### To do
Give back only the lines in the records below from the one with "d.instr.isStep = false" to the one with "step s = .next ((if", both inclusive, word for word.

--- START ---

-- ==== Sys2Proof/Certificates/Slice0/Obligations.lean ====
section
/-! DEFINITION. The statements for the provers. -/

open Sys2Proof Sys2Proof.Machine

/-- Words written out bit by bit decode to the instructions they stand for (R31, R19, R35, R58, R142, R163). -/
def Obligations.DecodedWords : Prop :=
  decode 0x0020A18B = .ok ⟨.vadd 3 1 2 2, false⟩ ∧ decode 0x8020A18B = .ok ⟨.vadd 3 1 2 2, true⟩ ∧
  decode 0x487322DB = .ok ⟨.gadd 2 1 5 6 7, false⟩ ∧ decode 0x00000073 = .ok ⟨.ecall, false⟩ ∧
  decode 0x10500073 = .ok ⟨.wfi, false⟩ ∧ decode 0x8E00107B = .ok ⟨.switch, true⟩ ∧
  decode 0x0C01107B = .ok ⟨.fmtp 2, false⟩ ∧ decode 0x0220207B = .ok ⟨.trap 0x40, false⟩ ∧
  decode 0x087322FB = .ok ⟨.plog 5 6 7, false⟩ ∧ decode 0x00A30293 = .ok ⟨.addi 5 6 10, false⟩ ∧
  ∀ w ∈ ([0x3400040B, 0x6800000B, 0x0800205B, 0x0000407B, 0x00000053, 0x30200073, 0x00000001, 0x0E00107B] : List IWord),
    ∃ r, decode w = .error r

/-- Decoding the encoding of every well-formed instruction word gives it back (R13, R14, R23, R24, R25, R27, R28, R29, R30, R33,
R35). -/
def Obligations.EncodeThenDecode : Prop :=
  ∀ (i : Instr) (sw : Bool), i.isStep = false → i.wellFormed = true →
    ∃ d, decode (encode sw i) = .ok d ∧ d.instr = i ∧
      d.sw = (if i = .switch then true else sw && customOp (i.fields sw).op)

/-- Every word that decodes is the encoding of the well-formed instruction it decodes to (R13, R14, R17, R18, R23, R24, R25,
R31). -/
def Obligations.DecodeThenEncode : Prop :=
  ∀ (w : IWord) (d : Decoded), decode w = .ok d →
    d.instr.isStep = false ∧ d.instr.wellFormed = true ∧ encode d.sw d.instr = w

/-- No word decodes to a predicate destination k0; k0 reads all true (R11). -/
def Obligations.K0IsNeverADestination : Prop :=
  (∀ (i : Instr) (sw : Bool), predDest i = some 0 → ∃ r, decode (encode sw i) = .error r) ∧
  (∀ (s : State) (i : Instr) (sw : Bool), predDest i = some 0 → s.CanTrap →
    ∃ t, s.runWord (encode sw i) = .next t ∧ TrapTaken s t 0 ((encode sw i).zeroExtend 64)) ∧
  (∀ (w : IWord) (d : Decoded), decode w = .ok d → predDest d.instr ≠ some 0) ∧
  ∀ (t : Thread) (v : KWord), t.wk 0 v = t ∧ t.rk 0 = BitVec.allOnes 128

/-- A step that issues runs the instruction its thread set has fetched (R8, R31, R33, R83, R138, R410). -/
def Obligations.StepRunsTheDecodedInstruction : Prop :=
  (∀ (s u t : State) (tid : Nat) (rest : List Turn) (w : IWord) (d : Decoded), s.agenda = .issue tid :: rest →
    (let s0 : State := { s with agenda := rest, cur := tid }
     s0.canIssue tid = true → s0.isChosen tid = true → s0.fetch tid = (u, .word w) → decode w = .ok d → exec d.instr { u with ir := w } = .next t →
      (let r := if d.sw then u.parkAfter t u.cur else t
       let t' := r.stamped s0 tid
       (t'.traps = s.traps → s0.boundary tid = none → step s = .next ((t'.begunWait s0 tid).passTime 1)) ∧
       (t'.traps = s.traps → (s0.thread tid).waits = true → t'.gotOn s0 tid = true → step s = .next (t'.passTime 1)) ∧
       (t'.traps ≠ s.traps →
         step s = .next ((if (s0.thread tid).reports = [] then t' else t'.holdReports tid).passTime 1))))) ∧
  (∀ (s : State) (tid v : Nat) (rest : List Turn), s.agenda = .issue tid :: rest →
    (let s0 : State := { s with agenda := rest, cur := tid }
     s0.canIssue tid = true → v ∈ tidsOf (coreOf tid) → v ≠ tid → s0.outranks v tid = true → s0.isReady v = true → step s = .next s0)) ∧
  ∀ s t : State, s.agenda = [] → step { s with agenda := [.issue s.cur] } = .next t →
    ((t.thread s.cur).instret ≠ (s.thread s.cur).instret ∨ t.traps ≠ s.traps) → step s = .next t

--- END ---

### Solved problem
    d.instr.isStep = false ∧ d.instr.wellFormed = true ∧ encode d.sw d.instr = w

/-- No word decodes to a predicate destination k0; k0 reads all true (R11). -/
def Obligations.K0IsNeverADestination : Prop :=
  (∀ (i : Instr) (sw : Bool), predDest i = some 0 → ∃ r, decode (encode sw i) = .error r) ∧
  (∀ (s : State) (i : Instr) (sw : Bool), predDest i = some 0 → s.CanTrap →
    ∃ t, s.runWord (encode sw i) = .next t ∧ TrapTaken s t 0 ((encode sw i).zeroExtend 64)) ∧
  (∀ (w : IWord) (d : Decoded), decode w = .ok d → predDest d.instr ≠ some 0) ∧
  ∀ (t : Thread) (v : KWord), t.wk 0 v = t ∧ t.rk 0 = BitVec.allOnes 128

/-- A step that issues runs the instruction its thread set has fetched (R8, R31, R33, R83, R138, R410). -/
def Obligations.StepRunsTheDecodedInstruction : Prop :=
  (∀ (s u t : State) (tid : Nat) (rest : List Turn) (w : IWord) (d : Decoded), s.agenda = .issue tid :: rest →
    (let s0 : State := { s with agenda := rest, cur := tid }
     s0.canIssue tid = true → s0.isChosen tid = true → s0.fetch tid = (u, .word w) → decode w = .ok d → exec d.instr { u with ir := w } = .next t →
      (let r := if d.sw then u.parkAfter t u.cur else t
       let t' := r.stamped s0 tid
       (t'.traps = s.traps → s0.boundary tid = none → step s = .next ((t'.begunWait s0 tid).passTime 1)) ∧
       (t'.traps = s.traps → (s0.thread tid).waits = true → t'.gotOn s0 tid = true → step s = .next (t'.passTime 1)) ∧
       (t'.traps ≠ s.traps →
         step s = .next ((if (s0.thread tid).reports = [] then t' else t'.holdReports tid).passTime 1))))) ∧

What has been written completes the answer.